[Dataset items]
"""

-- ==== Sys2Proof/Tests/Slice0.lean ====
section
/-! SUPPORT. The session's own tests, and for every obligation with hypotheses a state and operands that
meet them. Expected values are from spec/95_test_vectors.md (V…, E…) or written out by hand from
spec/30_encoding.md. -/

namespace Sys2Proof.Tests

open Sys2Proof Machine

/-! ### The state the vectors start from, and how a test looks at a step -/

/-- S0 of spec/95_test_vectors.md on a geometry, with the next bus answers given. -/
def start (g : Geometry) (answers : List BusAnswer) : State where
  geometry := g
  row := 0
  col := 0
  inEscape := false
  esc := escFresh 2
  dirty := false
  newlinePending := false
  backlight := true
  cursorVisible := true
  cursorBlink := true
  running := none
  cfg := Params.vectors
  wire := ⟨[], answers, 0, none, false⟩
  result := none
  inbox := []

/-- S0, with the bus answering ok 80 times. -/
def s0 : State := start g20x4 (List.replicate 80 .ok)

/-- S0 on the 8x1 display. -/
def s8 : State := start g8x1 (List.replicate 80 .ok)

/-- S0 with "Fail@k": the k-th bus write is answered `BusError`. -/
def failAt (k : Nat) : State := start g20x4 (List.replicate (k - 1) .ok ++ [.busError])

/-- The next state of an instruction, if there is one. -/
def after (i : Instr) (s : State) : Option State :=
  match exec i s with
  | .next t => some t
  | _ => none

/-- The next state of a step, if there is one. -/
def afterStep (s : State) : Option State :=
  match step s with
  | .next t => some t
  | _ => none

/-- The refusal of an instruction, if it is refused. -/
def refusal (i : Instr) (s : State) : Option Refusal :=
  match exec i s with
  | .refused r => some r
  | _ => none

/-- Position and trace after an instruction. -/
def seen (i : Instr) (s : State) : Option (Nat × Nat × List Event) :=
  (after i s).map fun t => (t.row, t.col, t.wire.trace)

/-- `N(L)` of the vectors. -/
def n (l : Byte) : List Event := strobe 0x04 l

/-- `D(37us)`, `D(41us)`, `D(1.64ms)`. -/
def d37 : List Event := [.delay 37000]
def d41 : List Event := [.delay 41000]
def dClear : List Event := [.delay 1640000]

/-- The bytes of a text. -/
def text (s : String) : List Byte := s.toList.map fun c => BitVec.ofNat 8 c.toNat

/-! ### Well-formedness: each check refuses an ill-formed term -/

theorem test_wf_char_is_no_control : Instr.wf Params.vectors (.char 0x0D) = false := by decide
theorem test_wf_ignore_is_no_bracket : Instr.wf Params.vectors (.escIgnore 0x5B) = false := by decide
theorem test_wf_final_is_no_digit : Instr.wf Params.vectors (.escFinal 0x39) = false := by decide
theorem test_wf_final_is_no_semi : Instr.wf Params.vectors (.escFinal 0x3B) = false := by decide
theorem test_wf_cup_row : Instr.wf Params.vectors (.cup 10000 0) = false := by decide
theorem test_wf_cup_col : Instr.wf Params.vectors (.cup 0 10000) = false := by decide
theorem test_wf_noop_is_no_command :
    Instr.wf Params.vectors (.escNoop [0x1B, 0x5B, 0x32, 0x4A]) = false := by decide
theorem test_wf_noop_is_a_sequence : Instr.wf Params.vectors (.escNoop [0x1B, 0x5B]) = false := by decide
theorem test_wf_print_has_an_end : Instr.wf Params.vectors (.print [0x41]) = false := by decide
theorem test_wf_geometry_entry : Instr.wf Params.vectors (.setGeometry (.entry 4)) = false := by decide
/-- V5.2, R151 (a). -/
theorem test_wf_geometry_cols :
    Instr.wf Params.vectors (.setGeometry (.record ⟨0, 1, [0]⟩)) = false := by decide
/-- R151 (b). -/
theorem test_wf_geometry_rows :
    Instr.wf Params.vectors (.setGeometry (.record ⟨8, 0, [0]⟩)) = false := by decide
/-- V5.4, R151 (c). -/
theorem test_wf_geometry_starts :
    Instr.wf Params.vectors (.setGeometry (.record ⟨20, 3, [0x00, 0x40]⟩)) = false := by decide
/-- V5.3, R151 (d). -/
theorem test_wf_geometry_addresses :
    Instr.wf Params.vectors (.setGeometry (.record ⟨20, 2, [0x00, 0x70]⟩)) = false := by decide
theorem test_wf_backlight_bit : Instr.wf Params.vectors (.setBacklight 2) = false := by decide
theorem test_wf_blink_bit : Instr.wf Params.vectors (.setCursorBlink 2) = false := by decide
theorem test_wf_display_bit : Instr.wf Params.vectors (.setCursorDisplay 2) = false := by decide

/-! ### Decoding: words written out from spec/30_encoding.md -/

/-- A context at a port, with the backlight on, the cursor shown and not blinking. -/
def at' (p : Port) (parser : Option EscState) : Context := ⟨p, parser, true, true, false, LatchMap.standard⟩

/-- R80, R81. -/
theorem test_decode_input_bytes :
    decode (at' .stream none) [0x0D] = .instr .cr ∧ decode (at' .stream none) [0x0A] = .instr .lf
    ∧ decode (at' .stream none) [0x1B] = .instr .esc ∧ decode (at' .stream none) [0x09] = .instr .tab
    ∧ decode (at' .stream none) [0x5B] = .instr (.char 0x5B) := by decide

/-- R82. -/
theorem test_decode_awaiting_bracket :
    decode (at' .stream (some .awaitingBracket)) [0x5B] = .instr .escLbracket
    ∧ decode (at' .stream (some .awaitingBracket)) [0x1B] = .instr (.escIgnore 0x1B) := by decide

/-- R83: the digits are 0x30 to 0x39. -/
theorem test_decode_reading_param :
    decode (at' .stream (some .readingParam)) [0x30] = .instr (.escDigit 0)
    ∧ decode (at' .stream (some .readingParam)) [0x39] = .instr (.escDigit 9)
    ∧ decode (at' .stream (some .readingParam)) [0x3A] = .instr (.escFinal 0x3A)
    ∧ decode (at' .stream (some .readingParam)) [0x3B] = .instr .escSemi
    ∧ decode (at' .stream (some .readingParam)) [0x1B] = .instr (.escFinal 0x1B) := by decide

/-- R84, R85; V3.4, V3.5. -/
theorem test_decode_ed2_spellings :
    decode (at' .sequence none) (wordsOf (0x1B :: text "[2J")) = .instr .ed2
    ∧ decode (at' .sequence none) (wordsOf (0x1B :: text "[0002J")) = .instr .ed2
    ∧ decode (at' .sequence none) (wordsOf (0x1B :: text "x[2J")) = .instr .ed2 := by decide

/-- V3.11, V3.16. -/
theorem test_decode_cup_spellings :
    decode (at' .sequence none) (wordsOf (0x1B :: text "[1;5;H")) = .instr (.cup 1 5)
    ∧ decode (at' .sequence none) (wordsOf (0x1B :: text "[010;5H")) = .instr (.cup 8 5) := by decide

/-- V3.17, V3.19, V3.14. -/
theorem test_decode_noop_spellings :
    decode (at' .sequence none) (wordsOf (0x1B :: text "[08;5H")) = .instr (.escNoop (0x1B :: text "[08;5H"))
    ∧ decode (at' .sequence none) (wordsOf (0x1B :: text "[12345;6H"))
      = .instr (.escNoop (0x1B :: text "[12345;6H"))
    ∧ decode (at' .sequence none) (wordsOf (0x1B :: text "[1;2;3H"))
      = .instr (.escNoop (0x1B :: text "[1;2;3H")) := by decide

/-- R84: no byte may follow the FINAL byte, and there is one. -/
theorem test_decode_no_sequence :
    decode (at' .sequence none) (wordsOf (0x1B :: text "[2JJ")) = .bad .notASequence
    ∧ decode (at' .sequence none) (wordsOf (0x1B :: text "[2")) = .bad .notASequence := by decide

/-- R90: data 7:4, BL bit 3, EN bit 2, RW bit 1, RS bit 0. -/
theorem test_decode_latch :
    decode (at' .latch none) [0b01001001] = .instr (.latch 0x4 true false true)
    ∧ decode (at' .latch none) [0b10001100] = .instr (.latch 0x8 true true false)
    ∧ decode (at' .latch none) [0b01001011] = .bad .readBitSet
    ∧ decode (at' .latch none) [0b01000001] = .bad .backlightDiffers := by decide

/-- R91. -/
theorem test_decode_backlight :
    decode (at' .control none) [0b00001000] = .instr (.backlightCtl true)
    ∧ decode ({ at' .control none with backlight := false }) [0] = .instr (.backlightCtl false)
    ∧ decode (at' .control none) [0b00011000] = .bad .notACode := by decide

/-- R92, R93. -/
theorem test_decode_codes :
    decode (at' .instruction none) [0b00000001] = .instr .clear
    ∧ decode (at' .instruction none) [0b00000010] = .instr .home
    ∧ decode (at' .instruction none) [0b00000110] = .instr .entryInc
    ∧ decode (at' .instruction none) [0b00001110] = .instr (.displayCtrl true false)
    ∧ decode (at' .instruction none) [0b00101000] = .instr .fset4Bit2Line
    ∧ decode (at' .instruction none) [0b11010100] = .instr (.setDdram 0x54) := by decide

/-- R95: the list is closed. -/
theorem test_decode_no_code :
    decode (at' .instruction none) [0b00000111] = .bad .notACode
    ∧ decode (at' .instruction none) [0b00001000] = .bad .notACode
    ∧ decode (at' .instruction none) [0b00010100] = .bad .notACode := by decide

/-- R92. -/
theorem test_decode_high_nibbles :
    decode (at' (.highNibble .second) none) [0b0011] = .instr (.fset8BitHno .second)
    ∧ decode (at' (.highNibble .third) none) [0b0010] = .instr .fset4BitHno
    ∧ decode (at' (.highNibble .first) none) [0b0001] = .bad .notACode := by decide

/-- R94. -/
theorem test_decode_data : decode (at' .data none) [0x0A] = .instr (.data 0x0A) := by decide

/-- R100, R101. -/
theorem test_decode_host_operations :
    decode (at' .host none) [0] = .instr .initializeDisplay
    ∧ decode (at' .host none) [1, 2, 0x48, 0x00] = .instr (.write [0x48, 0x00])
    ∧ decode (at' .host none) [2, 0x48, 0x00] = .instr (.print [0x48, 0x00])
    ∧ decode (at' .host none) [3, 0, 2] = .instr (.setGeometry (.entry 2))
    ∧ decode (at' .host none) [3, 1, 8, 1, 1, 0x40] = .instr (.setGeometry (.record ⟨8, 1, [0x40]⟩))
    ∧ decode (at' .host none) [4, 1] = .instr (.setBacklight 1)
    ∧ decode (at' .host none) [5, 0] = .instr (.setCursorBlink 0)
    ∧ decode (at' .host none) [6, 1] = .instr (.setCursorDisplay 1)
    ∧ decode (at' .host none) [7] = .instr .flush
    ∧ decode (at' .host none) [15] = .instr (.hostReserved 7)
    ∧ decode (at' .host none) [16] = .bad .notASelector := by decide

/-! ### The nibble driver -/

/-- V1.1. -/
theorem test_latch : seen (.latch 0x4 true false true) s0 = some (0, 0, [.write 0x49]) := by decide
/-- V1.5: BL is the session's. -/
theorem test_latch_backlight_off :
    seen (.latch 0xF false true true) { s0 with backlight := false } = some (0, 0, [.write 0xF5]) := by
  decide
/-- V4.13. -/
theorem test_backlightCtl : seen (.backlightCtl true) s0 = some (0, 0, [.write 0x08]) := by decide
/-- V1.11, from (1,3): V2.21. -/
theorem test_clear :
    seen .clear { s0 with row := 1, col := 3 } = some (0, 0, n 0x08 ++ n 0x18 ++ dClear) := by decide
/-- E2, its second instruction. -/
theorem test_home :
    seen .home { s0 with row := 3, col := 17 } = some (0, 0, n 0x08 ++ n 0x28 ++ dClear) := by decide
/-- V1.16, last line. -/
theorem test_entryInc : seen .entryInc s0 = some (0, 0, n 0x08 ++ n 0x68 ++ d37) := by decide
/-- V1.15 and V4.17: visible 1, blink 0. -/
theorem test_displayCtrl :
    seen (.displayCtrl true false) { s0 with cursorBlink := false }
      = some (0, 0, n 0x08 ++ n 0xE8 ++ d37) := by decide
/-- V4.15: visible 0, blink 1. -/
theorem test_displayCtrl_blink :
    seen (.displayCtrl false true) { s0 with cursorVisible := false }
      = some (0, 0, n 0x08 ++ n 0xD8 ++ d37) := by decide
/-- V1.13. -/
theorem test_fset8BitHno : seen (.fset8BitHno .first) s0 = some (0, 0, n 0x38 ++ [.delay 5000000]) := by
  decide
/-- V1.16, second line. -/
theorem test_fset8BitHno_second :
    seen (.fset8BitHno .second) s0 = some (0, 0, n 0x38 ++ [.delay 100000]) := by decide
/-- V1.14. -/
theorem test_fset4BitHno : seen .fset4BitHno s0 = some (0, 0, n 0x28 ++ d37) := by decide
/-- V1.16, fifth line. -/
theorem test_fset4Bit2Line : seen .fset4Bit2Line s0 = some (0, 0, n 0x28 ++ n 0x88 ++ d37) := by decide
/-- V1.12. -/
theorem test_setDdram : seen (.setDdram 0x45) s0 = some (0, 0, n 0xC8 ++ n 0x58 ++ d37) := by decide
/-- V1.7. -/
theorem test_data : seen (.data 0x41) s0 = some (0, 0, n 0x49 ++ n 0x19 ++ d41) := by decide
/-- V2.25: the write that fails is the last event. -/
theorem test_data_fails : seen (.data 0x41) (failAt 4) = some (0, 0, n 0x49 ++ [.write 0x19]) := by decide
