-- ==== Sys2Proof/Config.lean ====
section
/-! DEFINITION. The parameters 00_scope.md rule R7 marks OPEN, and the free values: constants WITHOUT a body, so that no
proof can lean on a value of theirs. Parameters to which the spec gives a value (`MULT64`, `CHEAP_MUL`, `HQ_XSH1`,
`HQ_XSH2`, `BOUNDED64_SOURCE`) stand in Sys2Proof/Machine/Params.lean. -/

namespace Sys2Proof

/-- The two ways a byte-addressed platform can lay a register's bytes out (20_memory.md rule R35). -/
inductive ByteOrder where
  | little
  | big
deriving DecidableEq, Repr, Inhabited

namespace Config

/-- `MUL128` (rules R7, R87; D6): OPEN. Log entry 1. -/
opaque mul128 : Word128

/-- `INC128` (rules R7, R87; D6): OPEN. Log entry 1. -/
opaque inc128 : Word128

/-- `RESET_G_STATE` (rules R7, R30, R124; D7): OPEN. Log entry 2. -/
opaque resetGState : Word

/-- The bits of `RESET_G_INC` above bit 0, which rule R124 forces to 1. Log entry 2. -/
opaque resetGSeq : Word

/-- `RESET_H_STATE`: OPEN. Log entry 2. -/
opaque resetHState : Word

/-- The bits of `RESET_H_INC` above bit 0. Log entry 2. -/
opaque resetHSeq : Word

/-- `RESET_L_STATE`: OPEN. Log entry 2. -/
opaque resetLState : Word

/-- The bits of `RESET_L_INC` above bit 0. Log entry 2. -/
opaque resetLSeq : Word

/-- `RESET_G_INC`: any odd word (rule R124), since `resetGSeq` is any word. -/
def resetGInc : Word := (resetGSeq <<< 1) ||| 1

/-- `RESET_H_INC`: any odd word (rule R124). -/
def resetHInc : Word := (resetHSeq <<< 1) ||| 1

/-- `RESET_L_INC`: any odd word (rule R124). -/
def resetLInc : Word := (resetLSeq <<< 1) ||| 1

/-- FREE VALUE. "any u64" of 20_memory.md rule R39 (93_implementation_defined.md I2): the value the `n`-th read of a
result or state register while `BUSY = 1` returns, "a fresh draw for each read, under no law". Log entry 3. -/
opaque freeRead : Nat → Word

/-- `HOST_BASE` (rules R32, R118; I17): OPEN; no rule depends on it. Log entry 4. -/
opaque hostBase : Nat

/-- `HOST_BYTE_ORDER` (rule R35; D5): OPEN; no rule depends on it. Log entry 4. -/
opaque hostByteOrder : ByteOrder

end Config

end Sys2Proof
end

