-- ==== Sys2Proof/Tests/Slice0.lean ====
section
/-! SUPPORT. Tests of the model. Every expected number is copied from the spec: an encoding table, a rule's example, or a
vector V<n> of 95_test_vectors.md, which its comment names. -/

namespace Sys2Proof.Tests

open Sys2Proof Sys2Proof.Machine

/-- The next state of an outcome, if it is one. -/
def nextOf : Host.Outcome State Fault Refusal → Option State
  | .next t => some t
  | .fault _ => none
  | .refused _ => none

/-- A small state: `G`, `C` and the first two operands given, everything else as reset leaves it. -/
def at_ (g : Gen) (c : Comp) (a0 a1 : Word) : State where
  g := g
  c := c
  cmd := 0
  status := ⟨false, 0⟩
  arg0 := a0
  arg1 := a1
  arg2 := 0
  arg3 := 0
  res0 := 0
  res1 := 0
  pending := none
  program := []
  turns := []
  reads := []
  fresh := 0

/-- `C` after `C64_SEED 1, 2, 3, 4` (V9). -/
def seededC : Comp := ⟨⟨0xcb857df24a6c76f8, 9⟩, ⟨0xc28fa16a64abf96f, 7⟩⟩

/-- `G` after `G32_SEED 42, 54` (V1). -/
def seededG : Gen := ⟨0x185706b82c2e03f8, 0x6d⟩

/-- `G` seeded, with one operand. -/
def baseAt (a0 : Word) : State := at_ seededG seededC a0 0

/-- The base generator and `RES0` after a command. -/
def baseAfter (i : Instr) (s : State) : Option (Gen × Word) := (nextOf (exec i s)).map fun t => (t.g, t.res0)

/-- The two composite state words and `RES0` after a command. -/
def compAfter (i : Instr) (s : State) : Option (Word × Word × Word) :=
  (nextOf (exec i s)).map fun t => (t.c.hi.state, t.c.lo.state, t.res0)

/-! ### Decoding (30_encoding.md rules R54, R56, R58; V16) -/

theorem test_decode_g32Seed : decode 0x0000000000000001 = .command .g32Seed := by decide
theorem test_decode_g32Next : decode 0x0000000000000002 = .command .g32Next := by decide
theorem test_decode_g32Bounded : decode 0x0000000000000003 = .command .g32Bounded := by decide
theorem test_decode_g32Jump : decode 0x0000000000000004 = .command .g32Jump := by decide
theorem test_decode_g32JumpBack : decode 0x0000000000000005 = .command .g32JumpBack := by decide
theorem test_decode_g32Load : decode 0x0000000000000006 = .command .g32Load := by decide
theorem test_decode_c64Seed : decode 0x0000000000000011 = .command .c64Seed := by decide
theorem test_decode_c64Next : decode 0x0000000000000012 = .command .c64Next := by decide
theorem test_decode_c64Bounded : decode 0x0000000000000013 = .command .c64Bounded := by decide
theorem test_decode_c64Jump : decode 0x0000000000000014 = .command .c64Jump := by decide
theorem test_decode_c64JumpBack : decode 0x0000000000000015 = .command .c64JumpBack := by decide
theorem test_decode_c64Load : decode 0x0000000000000016 = .command .c64Load := by decide
theorem test_decode_c64Step128 : decode 0x0000000000000017 = .command .c64Step128 := by decide
theorem test_decode_c64Hq64 : decode 0x0000000000000018 = .command .c64Hq64 := by decide

/-- V16: the reset value of `CMD`, the ends of the unassigned ranges, and set reserved bits. -/
theorem test_decode_rejects :
    decode 0x0 = .illegal .unassignedOpcode ∧ decode 0x7 = .illegal .unassignedOpcode ∧
      decode 0x10 = .illegal .unassignedOpcode ∧ decode 0x19 = .illegal .unassignedOpcode ∧
      decode 0xff = .illegal .unassignedOpcode ∧
      decode 0x102 = .illegal .reservedBits ∧ decode 0x8000000000000011 = .illegal .reservedBits := by decide

theorem test_encode_c64Hq64 : encode .c64Hq64 = 0x0000000000000018 := by decide

/-- The host's view of a table row: the row's word decodes, a shorter row counts its missing bits as 0. -/
theorem test_decodeTableWord :
    decodeTableWord 64 0x13 = some .c64Bounded ∧ decodeTableWord 8 0x13 = some .c64Bounded ∧
      decodeTableWord 64 0x113 = none ∧ decodeTableWord 72 0x13 = none := by decide

/-! ### Well-formedness (20_memory.md rule R34): one ill-formed term for each check -/

theorem test_wf_accepts : (HostOp.read 64 0x68).wf = true ∧ (HostOp.write 64 0x00 1).wf = true := by decide
theorem test_wf_refuses_width : (HostOp.read 32 0x30).wf = false := by decide
theorem test_wf_refuses_misaligned : (HostOp.write 64 0x14 1).wf = false := by decide
theorem test_wf_refuses_outside : (HostOp.read 64 0x70).wf = false := by decide
theorem test_wf_refuses_transaction : (Transaction.w 0x78 0).wf = false := by decide

/-! ### Group 0 -/

/-- V1, rows 1 and 4. -/
theorem test_g32Seed :
    baseAfter .g32Seed (at_ ⟨0, 1⟩ seededC 42 54) = some (⟨0x185706b82c2e03f8, 0x6d⟩, 0) ∧
      baseAfter .g32Seed (at_ ⟨0, 1⟩ seededC 0xffffffffffffffff 0xffffffffffffffff)
        = some (⟨0x4f5c17a566d501a5, 0xffffffffffffffff⟩, 0) := by decide

/-- V2, draws 1 and 2. -/
theorem test_g32Next_stream :
    baseAfter .g32Next (baseAt 0) = some (⟨0x2b47fed88766bb05, 0x6d⟩, 0xa15c02b7) ∧
      baseAfter .g32Next (at_ ⟨0x2b47fed88766bb05, 0x6d⟩ seededC 0 0)
        = some (⟨0x8b33296d19bf5b4e, 0x6d⟩, 0x7b47f409) := by decide

/-- V8: rotation by 31, by 16 and by 0. -/
theorem test_g32Next_corners :
    baseAfter .g32Next (at_ ⟨0xffffffffffffffff, 1⟩ seededC 0 0) = some (⟨0xa7ae0bd2b36a80d4, 1⟩, 0xfff00001) ∧
      baseAfter .g32Next (at_ ⟨0x8000000000000000, 1⟩ seededC 0 0) = some (⟨0x8000000000000001, 1⟩, 0x4) ∧
      baseAfter .g32Next (at_ ⟨0x0000000008000000, 1⟩ seededC 0 0) = some (⟨0x6a64abf968000001, 1⟩, 0x1) := by
  decide

/-- V4: bound 0 draws nothing; `ARG0[63:32]` is ignored. -/
theorem test_g32Bounded :
    baseAfter .g32Bounded (baseAt 0) = some (⟨0x185706b82c2e03f8, 0x6d⟩, 0) ∧
      baseAfter .g32Bounded (baseAt 0x100000000000000a) = some (⟨0x2b47fed88766bb05, 0x6d⟩, 3) := by decide

/-- V5: the first draw is rejected. -/
theorem test_g32Bounded_rejects :
    baseAfter .g32Bounded (at_ ⟨0x2b47fed88766bb05, 0x6d⟩ seededC 0x80000001 0)
      = some (⟨0xf7079824c154bf23, 0x6d⟩, 0x3a1d332f) := by decide
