-- ==== Sys2Proof/Config.lean ====
section
/-! DEFINITION. The implementation parameters of R7, which are fixed for this hardware (R8), and the two values the
spec leaves free: what a host read returns while a command is pending (R80), and the `LOG` ROM entry at index 0
(R151). The ROM tables and the address map stand in Machine/Rom.lean and Machine/AddressMap.lean. -/

namespace Sys2Proof.Config

/-- `VMIN` (R7). -/
def vMin : Nat := 1

/-- `VMAX` (R7). -/
def vMax : Nat := 10

/-- `K_MAX`, the largest Reed–Solomon degree a command accepts (R7, R36). -/
def kMax : Nat := 64

/-- The bits of bit-packer space, `8 · DCW_SIZE` (R7). -/
def dcwBits : Nat := 4096

/-- The byte a host read returns while a command is pending, for every address whose value R80 leaves unspecified.
A draw under no law: the argument is the number of draws made before it. -/
opaque pendingRead : Nat → Byte

/-- The stored value of the ROM entry `LOG[0]`, which R151 leaves unspecified. No command's result depends on it. -/
opaque logZero : Byte

end Sys2Proof.Config
end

"""

The lines from the first of the entries through the line holding "at a step -/" are to be restated word for word, and no others.

-- ==== Sys2Proof/Tests/Slice0.lean ====
section
/-! SUPPORT. The session's own tests, and for every obligation with hypotheses a state and operands that
meet them. Expected values are from spec/95_test_vectors.md (V…, E…) or written out by hand from
spec/30_encoding.md. -/

namespace Sys2Proof.Tests

open Sys2Proof Machine

/-! ### The state the vectors start from, and how a test looks at a step -/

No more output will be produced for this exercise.